Start at the line with "locate b (wtBase" in the records below, stop at the line with "have h2 : (a", and return every line in that span exactly, the two end lines included.

● ● ● ● ● ● ●

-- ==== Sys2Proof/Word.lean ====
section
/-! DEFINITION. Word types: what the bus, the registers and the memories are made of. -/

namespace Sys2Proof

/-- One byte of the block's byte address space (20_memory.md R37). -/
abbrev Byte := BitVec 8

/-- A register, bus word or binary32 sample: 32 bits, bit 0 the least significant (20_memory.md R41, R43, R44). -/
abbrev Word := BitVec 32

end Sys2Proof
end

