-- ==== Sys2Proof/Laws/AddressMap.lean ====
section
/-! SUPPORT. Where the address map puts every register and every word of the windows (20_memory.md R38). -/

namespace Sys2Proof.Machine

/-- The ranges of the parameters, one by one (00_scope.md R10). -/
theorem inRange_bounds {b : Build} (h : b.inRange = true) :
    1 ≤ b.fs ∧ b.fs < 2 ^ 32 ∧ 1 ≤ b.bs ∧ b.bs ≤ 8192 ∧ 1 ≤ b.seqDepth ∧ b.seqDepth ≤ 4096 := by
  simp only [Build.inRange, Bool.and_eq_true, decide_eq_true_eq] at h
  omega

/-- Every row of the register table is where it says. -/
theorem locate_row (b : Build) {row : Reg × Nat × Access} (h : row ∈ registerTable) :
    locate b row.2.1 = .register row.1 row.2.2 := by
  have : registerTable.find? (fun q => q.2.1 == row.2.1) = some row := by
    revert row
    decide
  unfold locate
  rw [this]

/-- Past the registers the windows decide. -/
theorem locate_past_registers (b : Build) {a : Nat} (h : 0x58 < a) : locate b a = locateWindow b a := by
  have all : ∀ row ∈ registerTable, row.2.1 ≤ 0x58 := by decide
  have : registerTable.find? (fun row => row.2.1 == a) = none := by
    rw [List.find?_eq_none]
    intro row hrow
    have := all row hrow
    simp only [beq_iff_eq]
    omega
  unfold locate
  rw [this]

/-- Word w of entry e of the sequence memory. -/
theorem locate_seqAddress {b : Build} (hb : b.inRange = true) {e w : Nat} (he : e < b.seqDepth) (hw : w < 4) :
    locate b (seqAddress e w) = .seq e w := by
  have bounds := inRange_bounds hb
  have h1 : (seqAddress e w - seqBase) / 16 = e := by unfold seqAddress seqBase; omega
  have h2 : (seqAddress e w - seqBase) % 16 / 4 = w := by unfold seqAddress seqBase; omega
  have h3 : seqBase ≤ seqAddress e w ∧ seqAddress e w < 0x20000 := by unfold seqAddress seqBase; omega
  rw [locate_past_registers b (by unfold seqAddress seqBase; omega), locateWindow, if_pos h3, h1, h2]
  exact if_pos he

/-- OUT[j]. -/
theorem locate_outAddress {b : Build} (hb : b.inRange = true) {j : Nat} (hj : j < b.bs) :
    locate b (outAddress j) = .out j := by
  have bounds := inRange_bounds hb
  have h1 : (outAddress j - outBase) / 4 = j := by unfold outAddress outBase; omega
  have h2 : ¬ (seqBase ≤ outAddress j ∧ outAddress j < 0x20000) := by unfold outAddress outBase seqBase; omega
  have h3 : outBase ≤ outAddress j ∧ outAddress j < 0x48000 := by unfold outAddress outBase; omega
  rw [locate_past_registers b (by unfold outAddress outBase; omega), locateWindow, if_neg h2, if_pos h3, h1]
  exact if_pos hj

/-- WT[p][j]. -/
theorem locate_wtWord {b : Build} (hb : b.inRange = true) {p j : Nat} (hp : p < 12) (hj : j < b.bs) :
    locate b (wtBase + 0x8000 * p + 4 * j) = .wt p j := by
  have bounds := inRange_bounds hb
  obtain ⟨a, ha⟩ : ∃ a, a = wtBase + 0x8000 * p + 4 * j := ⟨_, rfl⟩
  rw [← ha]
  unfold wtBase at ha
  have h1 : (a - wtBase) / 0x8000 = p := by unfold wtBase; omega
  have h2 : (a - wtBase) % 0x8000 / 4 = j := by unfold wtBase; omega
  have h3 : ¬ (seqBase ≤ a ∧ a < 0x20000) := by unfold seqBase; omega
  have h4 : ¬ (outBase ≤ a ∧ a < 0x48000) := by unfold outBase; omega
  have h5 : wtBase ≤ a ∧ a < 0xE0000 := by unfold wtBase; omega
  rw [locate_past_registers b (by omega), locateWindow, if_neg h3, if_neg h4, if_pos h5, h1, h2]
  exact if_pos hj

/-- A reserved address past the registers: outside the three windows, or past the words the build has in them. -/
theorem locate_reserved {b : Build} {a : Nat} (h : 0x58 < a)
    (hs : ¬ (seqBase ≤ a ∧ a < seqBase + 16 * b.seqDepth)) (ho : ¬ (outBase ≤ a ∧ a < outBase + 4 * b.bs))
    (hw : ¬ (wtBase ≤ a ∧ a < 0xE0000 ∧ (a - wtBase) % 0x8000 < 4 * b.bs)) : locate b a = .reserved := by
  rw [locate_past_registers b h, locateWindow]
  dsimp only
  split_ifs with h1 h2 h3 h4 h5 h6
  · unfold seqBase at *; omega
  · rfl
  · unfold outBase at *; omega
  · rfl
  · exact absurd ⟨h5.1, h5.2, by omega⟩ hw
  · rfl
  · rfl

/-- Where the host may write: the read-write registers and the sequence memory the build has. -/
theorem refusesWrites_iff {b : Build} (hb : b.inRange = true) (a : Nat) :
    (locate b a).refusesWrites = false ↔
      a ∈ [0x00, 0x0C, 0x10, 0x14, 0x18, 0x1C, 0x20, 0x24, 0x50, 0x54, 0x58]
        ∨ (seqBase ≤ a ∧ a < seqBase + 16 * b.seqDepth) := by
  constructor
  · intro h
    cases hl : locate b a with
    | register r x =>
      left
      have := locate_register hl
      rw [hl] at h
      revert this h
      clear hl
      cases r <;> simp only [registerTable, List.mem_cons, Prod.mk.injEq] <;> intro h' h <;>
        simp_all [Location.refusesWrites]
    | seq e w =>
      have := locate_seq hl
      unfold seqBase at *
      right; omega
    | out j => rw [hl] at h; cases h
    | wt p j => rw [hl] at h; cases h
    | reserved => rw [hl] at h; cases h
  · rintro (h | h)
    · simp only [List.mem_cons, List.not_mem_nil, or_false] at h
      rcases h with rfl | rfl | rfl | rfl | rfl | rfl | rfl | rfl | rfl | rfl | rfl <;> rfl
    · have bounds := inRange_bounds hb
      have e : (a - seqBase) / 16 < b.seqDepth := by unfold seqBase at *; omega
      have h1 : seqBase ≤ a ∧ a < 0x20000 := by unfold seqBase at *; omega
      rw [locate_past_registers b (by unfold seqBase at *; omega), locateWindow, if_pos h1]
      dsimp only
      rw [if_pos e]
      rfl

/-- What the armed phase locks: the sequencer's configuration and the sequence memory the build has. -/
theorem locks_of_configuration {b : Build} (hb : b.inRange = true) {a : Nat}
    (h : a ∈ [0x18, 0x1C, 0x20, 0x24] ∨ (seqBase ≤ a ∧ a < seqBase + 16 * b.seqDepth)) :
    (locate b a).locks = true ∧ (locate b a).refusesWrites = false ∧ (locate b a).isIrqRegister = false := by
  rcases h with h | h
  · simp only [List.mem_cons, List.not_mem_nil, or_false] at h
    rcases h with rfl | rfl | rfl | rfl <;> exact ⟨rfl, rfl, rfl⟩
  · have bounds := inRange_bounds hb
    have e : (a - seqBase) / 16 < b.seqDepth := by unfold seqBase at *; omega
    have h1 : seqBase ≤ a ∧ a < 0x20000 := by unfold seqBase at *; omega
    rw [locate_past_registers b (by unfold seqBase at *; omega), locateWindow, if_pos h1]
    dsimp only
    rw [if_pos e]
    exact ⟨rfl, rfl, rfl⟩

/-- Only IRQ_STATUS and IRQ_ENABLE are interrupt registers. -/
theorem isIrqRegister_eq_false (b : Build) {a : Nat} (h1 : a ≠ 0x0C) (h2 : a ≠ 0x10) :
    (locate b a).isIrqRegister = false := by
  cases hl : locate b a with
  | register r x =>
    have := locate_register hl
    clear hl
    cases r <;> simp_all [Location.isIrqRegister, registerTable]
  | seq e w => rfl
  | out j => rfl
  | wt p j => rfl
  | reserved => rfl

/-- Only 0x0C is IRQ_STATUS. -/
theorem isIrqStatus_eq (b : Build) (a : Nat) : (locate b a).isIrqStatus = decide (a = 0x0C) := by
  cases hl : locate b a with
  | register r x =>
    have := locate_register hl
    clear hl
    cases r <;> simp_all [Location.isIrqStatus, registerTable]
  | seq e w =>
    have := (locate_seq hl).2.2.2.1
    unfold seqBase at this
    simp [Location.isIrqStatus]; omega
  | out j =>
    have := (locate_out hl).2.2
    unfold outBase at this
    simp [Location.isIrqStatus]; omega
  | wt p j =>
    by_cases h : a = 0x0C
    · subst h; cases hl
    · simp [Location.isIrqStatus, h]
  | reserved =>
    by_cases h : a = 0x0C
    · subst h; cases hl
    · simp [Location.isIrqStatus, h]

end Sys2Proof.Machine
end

● ● ● ● ● ● ●

■ **Answer for this exercise**:
    locate b (wtBase + 0x8000 * p + 4 * j) = .wt p j := by
  have bounds := inRange_bounds hb
  obtain ⟨a, ha⟩ : ∃ a, a = wtBase + 0x8000 * p + 4 * j := ⟨_, rfl⟩
  rw [← ha]
  unfold wtBase at ha
  have h1 : (a - wtBase) / 0x8000 = p := by unfold wtBase; omega
  have h2 : (a - wtBase) % 0x8000 / 4 = j := by unfold wtBase; omega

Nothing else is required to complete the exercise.